Cantor Fitzgerald Income Trust Unveils New Share Class
A fresh capital commitment from the firm’s advisor and reduced fee structures aim to strengthen shareholder value.
December 03, 2025

Cantor Fitzgerald Income Trust Launches Strategic Overhaul Ahead of 2026
Cantor Fitzgerald Income Trust is rolling out a series of changes designed to tighten alignment with its investors and sharpen its long-term focus. The board approved the plan on November 25, 2025, and the initiatives are expected to take effect in Q1 2026.
Here’s what’s changing—and what it means.
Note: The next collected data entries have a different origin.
/-! ### The obligations -/

/-- Settles O41: the checked sum is the next I, or ends in the shared fault entry. -/
theorem addIChecksRange : Obligations.AddIChecksRange := by
  refine fun x s => ⟨decodeReadsEncodedInstruction (.addI x) rfl, fun h => ?_, fun h => ?_⟩
  · exact ⟨_, exec_addI_of_le h, Nat.mod_eq_of_lt (by omega), rfl, unchangedBut_advance_setI s _⟩
  · exact ⟨_, exec_addI_of_gt h, s.raise_latches (.addressOutOfRange _) _⟩

/-- Settles O42: one write of the glyph's address to I on the advanced state. -/
theorem ldFAddressesGlyph : Obligations.LdFAddressesGlyph := fun x s =>
  ⟨decodeReadsEncodedInstruction (.ldF x) rfl, _, exec_ldF x s, toNat_glyphAddress _, rfl,
    unchangedBut_advance_setI s _⟩

/-- Settles O43: the checked store of three digits, or the shared fault entry. -/
theorem ldBWritesDecimalDigits : Obligations.LdBWritesDecimalDigits := by
  refine fun x s => ⟨decodeReadsEncodedInstruction (.ldB x) rfl, fun h => ?_, fun h => ?_⟩
  · obtain ⟨hundreds, tens, ones⟩ := toNat_decimalDigits (s.readV x)
    have hread : ∀ r, r < 3 → Memory.read (Memory.writeBytes s.mem s.i.toNat (decimalDigits (s.readV x)))
        (s.i.toNat + r) = (decimalDigits (s.readV x)).getD r 0 := fun r hr => Memory.read_writeBytes_add _ _ hr
    refine ⟨_, exec_ldB_of_le h x, ?_, ?_, ?_, fun a ha => ?_, rfl, unchangedBut_advance_mem s _⟩
    · exact (congrArg BitVec.toNat (hread 0 (by decide))).trans hundreds
    · exact (congrArg BitVec.toNat (hread 1 (by decide))).trans tens
    · exact (congrArg BitVec.toNat (hread 2 (by decide))).trans ones
    · exact Memory.read_writeBytes_outside _ (ha.imp_right fun hgt => hgt)
  · exact ⟨_, exec_ldB_of_gt h x, s.raise_latches (.addressOutOfRange _) _⟩

/-- Settles O44: the checked store of V0..Vx, or the shared fault entry; `LOADSTORE_I_MODE` decides the write of I
alone. -/
theorem ldMemVxStoresRegisters : Obligations.LdMemVxStoresRegisters := by
  refine fun x s => ⟨decodeReadsEncodedInstruction (.ldMemVx x) rfl, fun h => ?_, fun h => ?_⟩
  · refine ⟨_, _, exec_ldMemVx_of_le h, fun r hr => ?_, fun a ha => ?_, rfl, unchangedBut_advance_mem s _,
      storeRegisters_of_le h .increment, toNat_indexAfter_increment h, unchangedBut_setI _ _⟩
    · have hlt : r.val < (s.readVsTo x).length := by rw [State.length_readVsTo]; exact Nat.lt_succ_of_le hr
      exact (Memory.read_writeBytes_add _ _ hlt).trans (s.readVsTo_getD x r hr)
    · exact Memory.read_writeBytes_outside _ (by rw [State.length_readVsTo]; omega)
  · exact ⟨_, exec_ldMemVx_of_gt h, s.raise_latches (.addressOutOfRange _) _⟩

/-- Settles O45: the checked load of V0..Vx, or the shared fault entry; `LOADSTORE_I_MODE` decides the write of I
alone. -/
theorem ldVxMemLoadsRegisters : Obligations.LdVxMemLoadsRegisters := by
  refine fun x s => ⟨decodeReadsEncodedInstruction (.ldVxMem x) rfl, fun h => ?_, fun h => ?_⟩
  · have hv := s.advance.writeVs_eq 0 (Memory.readBytes s.mem s.i.toNat (x.val + 1))
    refine ⟨_, _, exec_ldVxMem_of_le h, fun r => ?_, ?_, ?_, loadRegisters_of_le h .increment,
      toNat_indexAfter_increment h, unchangedBut_setI _ _⟩
    · rw [State.readV_writeVs_readBytes, State.readV_advance]
      simp only [Nat.lt_succ_iff, Fin.le_def]
    · rw [hv]; rfl
    · rw [hv]; exact unchangedBut_advance_v s _
  · exact ⟨_, exec_ldVxMem_of_gt h, s.raise_latches (.addressOutOfRange _) _⟩

/-- Settles O46: the load reads the bytes the store wrote. -/
theorem loadGivesBackWhatWasStored : Obligations.LoadGivesBackWhatWasStored := by
  intro x s t u h hstore hmem hi
  obtain rfl := Host.Outcome.next.inj ((exec_ldMemVx_of_le h).symm.trans hstore)
  refine ⟨_, exec_ldVxMem_of_le (hi ▸ h), fun r => ?_⟩
  rw [State.readV_writeVs_readBytes, State.readV_advance, hmem, hi]
  simp only [Nat.lt_succ_iff, Fin.le_def]
  by_cases hr : r.val ≤ x.val
  · have hlt : r.val < (s.readVsTo x).length := by rw [State.length_readVsTo]; omega
    rw [if_pos hr, if_pos hr, Memory.read_writeBytes_add _ _ hlt, s.readVsTo_getD x r hr]
  · rw [if_neg hr, if_neg hr]

/-- Fx55 and Fx33 that raise no fault store their bytes at I (R87, R88). -/
theorem mem_of_store {x : RegNum} {s t : State} {j : Instr} {bs : List Byte}
    (hj : (j = .ldMemVx x ∧ bs = s.readVsTo x) ∨ (j = .ldB x ∧ bs = decimalDigits (s.readV x)))
    (hexec : exec j s = .next t) (hok : t.fault = none) : t.mem = Memory.writeBytes s.mem s.i.toNat bs := by
  rcases hj with ⟨rfl, rfl⟩ | ⟨rfl, rfl⟩
  · rcases Nat.lt_or_ge 0xFFF (s.i.toNat + x.val) with h | h
    · obtain rfl := Host.Outcome.next.inj ((exec_ldMemVx_of_gt h).symm.trans hexec)
      cases hok
    · obtain rfl := Host.Outcome.next.inj ((exec_ldMemVx_of_le h).symm.trans hexec)
      rfl
  · rcases Nat.lt_or_ge 0xFFF (s.i.toNat + 2) with h | h
    · obtain rfl := Host.Outcome.next.inj ((exec_ldB_of_gt h x).symm.trans hexec)
      cases hok
    · obtain rfl := Host.Outcome.next.inj ((exec_ldB_of_le h x).symm.trans hexec)
      rfl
Lower fees, stronger alignment
The investment advisor has agreed to reduce its asset management fee from 1.20% to 0.95%, effective January 1, 2026. Its affiliate will also reduce the performance participation allocation from 12.5% to 10%, while keeping the existing return hurdle intact. These adjustments aim to bring the cost structure closer to peers and better align incentives over the long run.
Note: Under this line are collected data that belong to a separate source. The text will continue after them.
-- ==== Sys2Proof/Word.lean ====
section
/-! DEFINITION. The widths of the block's data: bytes, half words and 32-bit words (spec 00_scope.md R9, R11),
and the names of its four memories (10_state.md R60). -/

namespace Sys2Proof

/-- A byte, the data unit of every memory (R9). -/
abbrev Byte := BitVec 8

/-- A `u16` (R11). -/
abbrev Half := BitVec 16

/-- A 32-bit word, the width of every register (R9); also a `u32` and the bit pattern of an `i32` (R11). -/
abbrev Word := BitVec 32

/-- The four memories of R60; the register space is the fifth address space and has accessors of its own. -/
inductive Space where
  /-- The input memory, written by the host (R61). -/
  | inmem
  /-- The output memory, written by the core (R62). -/
  | outmem
  /-- The source-descriptor memory, written by the host (R63). -/
  | srcdesc
  /-- The TOC record memory, written by the core (R64). -/
  | tocram
  deriving DecidableEq, Repr

end Sys2Proof
end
For certain investors, the fee reductions go even further. A new share class, Class SP, will carry a 0.75% asset management fee and a 5% performance participation allocation. This class is expected to be available to:
- New shareholders investing during 2026,
- Existing individual shareholders who meet a minimum ownership threshold, and
- Financial advisors or teams who meet aggregate holding requirements.
Distributions tied to NAV
Instead of paying a fixed per-share amount, the trust will adopt a NAV-based distribution model. Starting January 2026, distributions will be set at an annualized 5.00% of NAV per share class and paid monthly. The goal: to more closely tie shareholder payouts to portfolio performance.
An update to expense reimbursement
Since August 2020, the trust has operated with a reimbursement cap that restricted certain advisor expense recoveries when NAV dropped below $25.00. That restriction is going away. Beginning January 2026, the trust will return to a more standard model—following IPA guidelines that cap reimbursable operating expenses at 2.00% of invested assets or 25.00% of net income.
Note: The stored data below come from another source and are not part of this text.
/-- Everything of the block but STATUS.WDROP, which a dropped write sets. -/
def SameBlock (t u : State) : Prop :=
  t.params = u.params ∧ t.cmd = u.cmd ∧ { t.status with wdrop := false } = { u.status with wdrop := false } ∧
    t.errField = u.errField ∧ t.errValue = u.errValue ∧ t.errIndex = u.errIndex ∧ t.transp = u.transp ∧
    t.nsrc = u.nsrc ∧ t.inBase = u.inBase ∧ t.inLen = u.inLen ∧ t.outLen = u.outLen ∧ t.tocCount = u.tocCount ∧
    t.info = u.info ∧ t.inmem = u.inmem ∧ t.outmem = u.outmem ∧ t.srcdesc = u.srcdesc ∧ t.tocram = u.tocram

end Sys2Proof.Claims

open Sys2Proof Sys2Proof.Machine Sys2Proof.Claims

/-! ## Encoding -/

/-- 30_encoding.md R110, R114 to R116: the decoder reads back every operand of every well-formed command's word. -/
def Obligations.DecodeOfEncode : Prop := ∀ i : Instr, i.wellFormed = true → decode (encode i) = some i

/-- R115, R116: a word that decodes to a command is that command's only word. -/
def Obligations.EncodeOfDecode : Prop :=
  ∀ (v : Word) (i : Instr), decode v = some i → i.wellFormed = true ∧ encode i = v

/-- R117: the illegal words, by their fields: OP 0x06 to 0xFF, a reserved bit, a BPP or DIM bit outside VERIFY, or a
nonzero IDX for NOP, ASSEMBLE or PARSE. -/
def Obligations.IllegalWordsByField : Prop :=
  ∀ v : Word, decode v = none ↔
    (6 ≤ (v.extractLsb' 0 8).toNat ∨ v.extractLsb' 10 6 ≠ 0#6 ∨
      ((v.extractLsb' 0 8).toNat ≠ 1 ∧ v.extractLsb' 8 2 ≠ 0#2) ∨
      (((v.extractLsb' 0 8).toNat = 0 ∨ (v.extractLsb' 0 8).toNat = 3 ∨ (v.extractLsb' 0 8).toNat = 4) ∧
        v.extractLsb' 16 16 ≠ 0#16))

/-- R116: no word is the command of two rows. -/
def Obligations.OpcodeRowsNeverOverlap : Prop :=
  ∀ (v : Word) (r q : OpRow), r ∈ opcodeMap → q ∈ opcodeMap → r.fits v = true → q.fits v = true → r = q

/-- R110, R150, R151: words written out from the field table decode to the commands they stand for. -/
def Obligations.WrittenOutWordsDecode : Prop :=
  decode 0b00000000000000000000000000000000#32 = some .nop ∧
  decode 0b00000000000000000000001100000001#32 = some (.verify 0 true true) ∧
  decode 0b00000000000001110000000100000001#32 = some (.verify 7 true false) ∧
  decode 0b11111111111111110000001000000001#32 = some (.verify 65535 false true) ∧
  decode 0b00000000000000110000000000000010#32 = some (.encode 3) ∧
  decode 0b00000000000000000000000000000011#32 = some .assemble ∧
  decode 0b00000000000000000000000000000100#32 = some .parse ∧
  decode 0b00000000000000010000000000000101#32 = some (.decode 1) ∧
  decode 0b00000000000000000000010000000001#32 = none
Importantly, the advisor will waive reimbursement for eligible expenses incurred through the end of 2025. That move helps absorb some of the impact from lifting the prior cap, while signaling continued support for the trust’s stability and direction.
Advisor doubles down with new capital
An affiliate of Cantor Fitzgerald Income Advisors is planning to increase its investment in the trust. The new commitment will bring total ownership to 5.00% and will be made in Class I shares —under the same terms and pricing as other investors in the offering. No special terms or preferences. The investment is expected to close in Q1 2026.
These actions, taken together, reflect a tighter operational focus and a recalibration of incentives across the board. As the trust prepares for the year ahead, the changes aim to position it for long-term, risk-adjusted performance with cost structures that reflect investor priorities.